*** Opening of Records for processing ***

/-- With an instance and the right length, the values in VIN decide. -/
theorem exec_compress_of_inputs (hv : s.inputs = some vals) : exec .compress s = compressValues s vals := by
  rw [exec, execCompress, if_neg (by simp [hc]), State.argU32_arg0, if_neg (by simp [hl]), hv]

theorem exec_compress_of_negative (hv : s.inputs = some vals) (hm : s.mode ≠ .noCrossing)
    (hneg : vals.any Word.negative = true) :
    exec .compress s = .next (s.afterFailedCompress .invalidArgument .argNegative) := by
  rw [exec_compress_of_inputs hc hl hv]
  exact if_pos ⟨hm, hneg⟩

theorem exec_compress_of_pbufFull (hv : s.inputs = some vals)
    (hn : s.mode = .noCrossing ∨ vals.any Word.negative = false) (hp : plan s.params s.mode s.k.toNat vals = .ok p)
    (hw : s.params.pbufWords.toNat < p.words) :
    exec .compress s = .next (s.afterFailedCompress .capacity .pbufFull) := by
  have hneg : ¬(s.mode ≠ .noCrossing ∧ vals.any Word.negative = true) := by
    obtain h | h := hn <;> simp [h]
  rw [exec_compress_of_inputs hc hl hv]
  simp only [compressValues, if_neg hneg, hp, if_pos hw]
  rfl

end

/-- No values are read when one of them was never written (20_memory.md R69). -/
theorem State.inputs_eq_none : s.inputs = none ↔ ∃ i < s.n.toNat, s.vin.read i = none := by
  constructor
  · intro hnone
    by_contra hall
    push Not at hall
    have hsome : ∀ i, i < s.n.toNat → ∃ v, s.vin.read i = some v := fun i hi => Option.ne_none_iff_exists'.1 (hall i hi)
    choose f hf using hsome
    have hinputs : s.inputs = some (List.ofFn fun i : Fin s.n.toNat => f i i.isLt) :=
      State.inputs_eq_some.2 ⟨by simp, fun i hi => by simp [hi, hf i hi]⟩
    rw [hinputs] at hnone
    cases hnone
  · rintro ⟨i, hi, hnone⟩
    cases hv : s.inputs with
    | none => rfl
    | some vals =>
      obtain ⟨hlen, hread⟩ := State.inputs_eq_some.1 hv
      have hlt : i < vals.length := hlen.symm ▸ hi
      rw [hread i hi, List.getElem?_eq_getElem hlt] at hnone
      cases hnone

end

/-- The answers of COMPRESS and when each is given (R150, R151). -/
inductive CompressOutcome (s : State) : Host.Outcome State Fault Refusal → Prop where
  | notConfigured : s.configured = false →
      CompressOutcome s (.next (s.afterFailedCompress .illegalCommand .notConfigured))
  | length : s.configured = true → s.arg0 ≠ s.n →
      CompressOutcome s (.next (s.afterFailedCompress .invalidArgument .argLength))
  | unwritten : s.configured = true → s.arg0 = s.n → s.inputs = none →
      CompressOutcome s (.fault .compressVinUnwritten)
  | negative (vals : List Word) : s.configured = true → s.arg0 = s.n → s.inputs = some vals →
      s.mode ≠ .noCrossing → vals.any Word.negative = true →
      CompressOutcome s (.next (s.afterFailedCompress .invalidArgument .argNegative))
  | noPlan (vals : List Word) (c : Cause) : s.configured = true → s.arg0 = s.n → s.inputs = some vals →
      s.mode = .noCrossing ∨ vals.any Word.negative = false → plan s.params s.mode s.k.toNat vals = .error c →
      CompressOutcome s (.next (s.afterFailedCompress (classOf c) c))
  | pbufFull (vals : List Word) (p : Plan) : s.configured = true → s.arg0 = s.n → s.inputs = some vals →
      s.mode = .noCrossing ∨ vals.any Word.negative = false → plan s.params s.mode s.k.toNat vals = .ok p →
      s.params.pbufWords.toNat < p.words → CompressOutcome s (.next (s.afterFailedCompress .capacity .pbufFull))
  | installed (vals : List Word) (p : Plan) : s.configured = true → s.arg0 = s.n → s.inputs = some vals →
      s.mode = .noCrossing ∨ vals.any Word.negative = false → plan s.params s.mode s.k.toNat vals = .ok p →
      p.words ≤ s.params.pbufWords.toNat → CompressOutcome s (.next (s.install p).complete)

theorem exec_compress_outcome (s : State) : CompressOutcome s (exec .compress s) := by
  cases hc : s.configured with
  | false =>
    rw [exec_compress_of_unconfigured hc]
    exact .notConfigured hc
  | true =>
    by_cases hl : s.arg0 = s.n
    · cases hv : s.inputs with
      | none =>
        rw [exec_compress_of_unwritten hc hl hv]
        exact .unwritten hc hl hv
      | some vals =>
        by_cases hneg : s.mode ≠ .noCrossing ∧ vals.any Word.negative = true
        · rw [exec_compress_of_negative hc hl hv hneg.1 hneg.2]
          exact .negative vals hc hl hv hneg.1 hneg.2
        · have hn : s.mode = .noCrossing ∨ vals.any Word.negative = false := by
            rwa [not_and_or, not_not, Bool.not_eq_true] at hneg
          cases hp : plan s.params s.mode s.k.toNat vals with
          | error c =>
            rw [execCompress_of_plan_error hc hl hv hn hp]
            exact .noPlan vals c hc hl hv hn hp
          | ok p =>
            by_cases hw : p.words ≤ s.params.pbufWords.toNat
            · rw [execCompress_of_plan hc (by rw [hl]) hv hn hp hw]
              exact .installed vals p hc hl hv hn hp hw
            · rw [exec_compress_of_pbufFull hc hl hv hn hp (Nat.not_le.1 hw)]
              exact .pbufFull vals p hc hl hv hn hp (Nat.not_le.1 hw)
    · rw [exec_compress_of_length hc hl]
      exact .length hc hl

/-- The negative check as the statements make it. -/
theorem valuesPass_iff {mode : Mode} {vals : List Word} :
    (mode = .noCrossing ∨ vals.any Word.negative = false) ↔ (mode = .noCrossing ∨ ∀ v ∈ vals, 0 ≤ v.toInt) :=
  or_congr_right any_negative_eq_false_iff

/-- Settles O19: one equation of `exec .compress` per clause. -/
theorem compressFailsInOrder : Obligations.CompressFailsInOrder := by
  unfold Obligations.CompressFailsInOrder
  intro s hc
  refine ⟨exec_compress_of_length hc, fun hl => ⟨fun hnone => ?_, fun vals hlen hread => ⟨fun hm hneg => ?_,
    fun hn => ⟨fun c hp => ?_, fun p hp hw => ?_⟩⟩⟩⟩
  · exact exec_compress_of_unwritten hc hl (State.inputs_eq_none.2 hnone)
  all_goals have hv : s.inputs = some vals := State.inputs_eq_some.2 ⟨hlen, hread⟩
  · exact exec_compress_of_negative hc hl hv hm (by simpa [Word.negative, Word.s32] using hneg)
  · have hclass : classOf c = .capacity := by obtain rfl | rfl := plan_error hp <;> rfl
    rw [execCompress_of_plan_error hc hl hv (valuesPass_iff.2 hn) hp, hclass]
  · exact exec_compress_of_pbufFull hc hl hv (valuesPass_iff.2 hn) hp hw

/-- Settles O20: `execCompress_of_plan` installs the plan, whose buffer starts from words of zero. -/
theorem compressInstallsPlan : Obligations.CompressInstallsPlan := by
  unfold Obligations.CompressInstallsPlan
  intro s vals p hc hl hlen hread hn hp hw
  have hv : s.inputs = some vals := State.inputs_eq_some.2 ⟨hlen, hread⟩
  refine ⟨p.buffer, Memory.ofWordsFrom 0 p.table,
    execCompress_of_plan hc (by rw [hl]) hv (valuesPass_iff.2 hn) hp hw, fun j => ?_, p.isSome_read_buffer,
    Memory.zeros p.words, Memory.read_zeros p.words, rfl⟩
  simp [Memory.read_ofWordsFrom]

/-! ### Mode 0 -/

theorem planAligned_words {k : Nat} (h1 : 1 ≤ k) (h2 : k ≤ 32) (vals : List Word) :
    (planAligned k vals).words = (vals.length + 32 / k - 1) / (32 / k) := ceilDiv_eq_div _ (vpw_pos h1 h2)

/-- The slots of mode 0 are the data's values from slot 0 on (R171, R174). -/
theorem planAligned_writes (k : Nat) (vals : List Word) :
    (planAligned k vals).writes = valueFields .alignedClass k 0 vals :=
  slotWrites_eq_valueFields .alignedClass k 0 vals

/-- Settles O22: mode 0 installs `planAligned`, whose numbers fit their registers since its words fit PBUF. -/
theorem alignedCompressRegisters : Obligations.AlignedCompressRegisters := by
  unfold Obligations.AlignedCompressRegisters
  intro s vals hc hm h1 h2 hl hlen hread hfit
  rw [← hlen, ← planAligned_words h1 h2] at hfit ⊢
  have hgood : (planAligned s.k.toNat vals).Good s.params vals := planAligned_good h1 h2 vals
  obtain ⟨hwords32, -⟩ := Plan.size_lt_of_le_pbufWords hgood hfit
  obtain ⟨-, hwords, -, -, hhbits⟩ := hgood.install_toNat hfit
  have hpacks := Plan.packsExactly_install s (planAligned s.k.toNat vals) hgood.placeable hwords32
  rw [planAligned_writes] at hpacks
  have hk : BitVec.ofNat 6 s.k.toNat = s.k := by simp
  have hv : s.inputs = some vals := State.inputs_eq_some.2 ⟨hlen, hread⟩
  exact ⟨_, execCompress_of_plan hc (by rw [hl]) hv (.inl hm) (by rw [hm, plan]) hfit, rfl, rfl, hk, rfl, rfl, hwords,
    hhbits.trans (congrArg (· * 32) hwords.symm), rfl, rfl, rfl, rfl, hpacks⟩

*** Close of Records for processing ***

## [Your task]
Would you print exactly, and only, the lines of the data above from the line with "hp (Nat.not_le.1 hw)]" through the line with "rw [execCompress_of_plan_error hc hl hv (valuesPass_iff.2", inclusive?

## [Response to this exercise]
            · rw [exec_compress_of_pbufFull hc hl hv hn hp (Nat.not_le.1 hw)]
              exact .pbufFull vals p hc hl hv hn hp (Nat.not_le.1 hw)
    · rw [exec_compress_of_length hc hl]
      exact .length hc hl

/-- The negative check as the statements make it. -/
theorem valuesPass_iff {mode : Mode} {vals : List Word} :
    (mode = .noCrossing ∨ vals.any Word.negative = false) ↔ (mode = .noCrossing ∨ ∀ v ∈ vals, 0 ≤ v.toInt) :=
  or_congr_right any_negative_eq_false_iff

/-- Settles O19: one equation of `exec .compress` per clause. -/
theorem compressFailsInOrder : Obligations.CompressFailsInOrder := by
  unfold Obligations.CompressFailsInOrder
  intro s hc
  refine ⟨exec_compress_of_length hc, fun hl => ⟨fun hnone => ?_, fun vals hlen hread => ⟨fun hm hneg => ?_,
    fun hn => ⟨fun c hp => ?_, fun p hp hw => ?_⟩⟩⟩⟩
  · exact exec_compress_of_unwritten hc hl (State.inputs_eq_none.2 hnone)
  all_goals have hv : s.inputs = some vals := State.inputs_eq_some.2 ⟨hlen, hread⟩
  · exact exec_compress_of_negative hc hl hv hm (by simpa [Word.negative, Word.s32] using hneg)
  · have hclass : classOf c = .capacity := by obtain rfl | rfl := plan_error hp <;> rfl
    rw [execCompress_of_plan_error hc hl hv (valuesPass_iff.2 hn) hp, hclass]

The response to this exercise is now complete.